Gatineau – Parks Canada is committed to a system of national heritage places that recognizes and honours the historic and contemporary contributions of Indigenous peoples, their histories, and cultures, as well as the special relationships Indigenous peoples have with ancestral lands, waters, and ice.
Johannes Lampe, President of Nunatsiavut, and Steven Guilbeault, Minister of Environment and Climate Change and Minister responsible for Parks Canada, announced the successful completion of a feasibility assessment that deemed the establishment of a new Inuit Protected Area in northern Labrador as both feasible and desired.
The proposed 16,791 square kilometre Inuit Protected Area is located in the Labrador Sea, in the coastal waters adjacent to Torngat Mountains National Park in northern Labrador. The area is home to polar bears, whales and dolphins, seals, breeding and migrating seabirds, waterfowl, and a variety of fish species. If established, it will conserve a portion of the Labrador Shelf Marine Region and protect the fjords that extend into Torngat Mountains National Park.
Building on this major step forward and supported by Fisheries and Oceans Canada as the federal authority on fisheries, the Nunatsiavut Government, Makivvik Corporation, stakeholders, and Parks Canada will continue to work toward finalizing and signing a Memorandum of Understanding to begin working on the negotiation phase on the establishment of a new Inuit Protected Area. Focus during this stage will be placed on key items, including a final boundary, a co-management structure, and ongoing consultations with rights holders, partners, stakeholders, industry, and communities.
In addition to conserving biodiversity, protecting these marine ecosystems in northern Labrador will contribute to the vitality of Inuit culture and traditions and the well-being of Labrador and Nunavik Inuit who have been stewards of this region since time immemorial. Inuit have extensive knowledge of the land, water and sea ice in this area and are sustained, to this day, by its wildlife. Inuit knowledge, coupled with western science, has been used as the foundation during the feasibility assessment and will continue to play a key role in the establishment of the Inuit Protected Area.
Today’s announcement underlines the Government of Canada’s commitment to advancing reconciliation and the implementation of rights and treaty obligations through a renewed nation-to-nation and government-to-government relationship with Indigenous peoples.
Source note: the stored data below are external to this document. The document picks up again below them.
/-- The value of an operand of entry `i` (R345; 20 R355): a copy, the tile as it stands, or the producing entry run again over
its own operands in the mode that it records. An opaque operand's value is not recorded: it is free (log 35). -/
def Rev.value (r : Rev) (s : State) (v : Inst) : Nat → Nat → CbOp → Except TrapInfo TileVal
  | 0, _, o => s.liveTile v o.handle
  | n + 1, i, o =>
    if o.flag = 1 then s.savedTile r.addrs o
    else if o.flag = 4 then
      (r.form s v (n + 1) i o).map fun h => { hdr := h, bytes := r.free (4 * i) (64 * storedGranules h.ty h.rows h.cols) }
    else if o.flag ≠ 2 then s.liveTile v o.handle
    else
      match r.entries[o.low]?, r.form s v (n + 1) i o with
      | _, .error t => .error t
      | none, _ => s.liveTile v o.handle
      | some e, .ok h =>
        let src (k : Nat) : Except TrapInfo TileVal := r.value s v n o.low (e.ops.getD k (CbOp.ofWord 0))
        let mode := Mode.ofCode e.round
        if e.primary = 0x79 then
          -- the accumulator's history up to the entry
          let start : Except TrapInfo (List Nat) := .ok ((List.range 256).map fun k =>
            wordOfBytes ((List.range 4).map fun b => Config.reverseByte r.run (4 * o.low + 1) (4 * k + b)))
          let acc := (List.range o.low).foldl (fun (a : Except TrapInfo (List Nat)) j =>
            match a, r.entries[j]? with
            | .ok cur, some m =>
              if m.kind ≠ 1 ∨ m.cell ≠ e.cell ∨ m.acc ≠ e.acc then a
              else if m.primary = 0x78 then .ok (List.replicate 256 0)
              else if m.primary = 0x77 then
                .ok (cur.zipIdx.map fun c => if c.2 / 16 = m.func % 16 && Nat.testBit m.row (c.2 % 16) then
                  wordOfBytes ((List.range 4).map fun b => Config.reverseByte r.run (4 * j + 2) (4 * c.2 + b)) else c.1)
              else if m.primary = 0x73 then
                match r.value s v n j (m.ops.getD 1 (CbOp.ofWord 0)), r.value s v n j (m.ops.getD 2 (CbOp.ofWord 0)) with
                | .ok x, .ok w =>
                  .ok (addProduct (if bit m.func 3 then [] else cur) (tileFp x.hdr x.bytes) (weightOf m.comp x w).value)
                | .error t, _ => .error t
                | _, .error t => .error t
              else a
            | _, _ => a) start
          acc.map fun cur =>
            { hdr := h, bytes := packElements h.ty (cur.map fun c => if h.ty = .f32 then c else convertLane mode .f32 h.ty c) }
        else if e.primary = 0x7C then
          if e.func % 8 = 5 then (src 1).map fun b => { hdr := h, bytes := b.bytes }
          else
            match src 1, src 2 with
            | .ok b, .ok c =>
              let bs := tileElements b.hdr b.bytes
              let cs := tileElements c.hdr c.bytes
              .ok { hdr := h, bytes := packElements h.ty ((List.range (h.rows * h.cols)).map fun k =>
                tewElement h.ty (e.func % 8) (bs.getD k (.int 0)) (cs.getD k (.int 0))) }
            | .error t, _ => .error t
            | _, .error t => .error t
        else if e.primary = 0x7D then (src 1).map fun b => { hdr := h, bytes := b.bytes }
        else
          (src 1).map fun b =>
            let els := tileElements b.hdr b.bytes
            if h.ty ≠ .e2m1 then { hdr := h, bytes := packElements h.ty (els.map (convertDatum mode h.ty)) }
            else { hdr := h, bytes := packE2m1 mode (bandFrac h.band) (els.map Datum.toFp) }

/-! ## Gradients (R353; 09 R205, R206) -/

/-- A tile by its handle and the entry that produced it, none for a leaf. -/
abbrev TileKey := Nat × Option Nat

/-- The gradient of a tile, +0 throughout before its first contribution. -/
def gradOf (gs : List (TileKey × List Nat)) (k : TileKey) (n : Nat) : List Nat :=
  ((gs.find? fun g => g.1 = k).map (·.2)).getD (List.replicate n 0)

/-- Add a contribution to a gradient, each element rounded to f32 nearest-even. -/
def addGrad (gs : List (TileKey × List Nat)) (k : TileKey) (c : List Nat) : List (TileKey × List Nat) :=
  let old := gradOf gs k c.length
  (k, List.zipWith (fun a b => f32Bits ((f32 a).add (f32 b))) old c) :: gs.filter fun g => g.1 ≠ k

/-- An elementwise product, rounded once to f32. -/
def timesGrad (d : List Nat) (x : TileVal) : List Nat :=
  let es := tileElements x.hdr x.bytes
  d.zipIdx.map fun a => f32Bits ((f32 a.1).mul (es.getD a.2 (.int 0)).toFp)

/-- Whether `max` (or `min`) chose its first operand, or that operand is a NaN. -/
def choseFirst (isMax : Bool) (b c : Fp) : Bool :=
  b.isNan || (!c.isNan && (if isMax then !(b.below c) else !(c.below b)))

/-- Whether one element of `quant` neither saturated nor became a NaN (R205). -/
def passesQuant (t : Ty) (mode : Mode) (x : Fp) : Bool :=
  match x with
  | .nan => false
  | .inf _ => (FFmt.ofTy t).ieee
  | .fin a => (FFmt.ofTy t).roundMag mode a.abs ≤ (FFmt.ofTy t).maxCode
It also highlights the shared interest of the Nunatsiavut Government, Makivvik Corporation, Fisheries and Oceans Canada, and Parks Canada to protect the ecological and cultural integrity of the terrestrial and marine ecosystems of northern Labrador.
Once established, the new Inuit Protected Area could contribute 0.29 per cent, an area approximately three times the size of Prince Edward Island, to the Government of Canada’s commitment to protecting biodiversity and conserving 30 per cent of marine and coastal areas by 2030.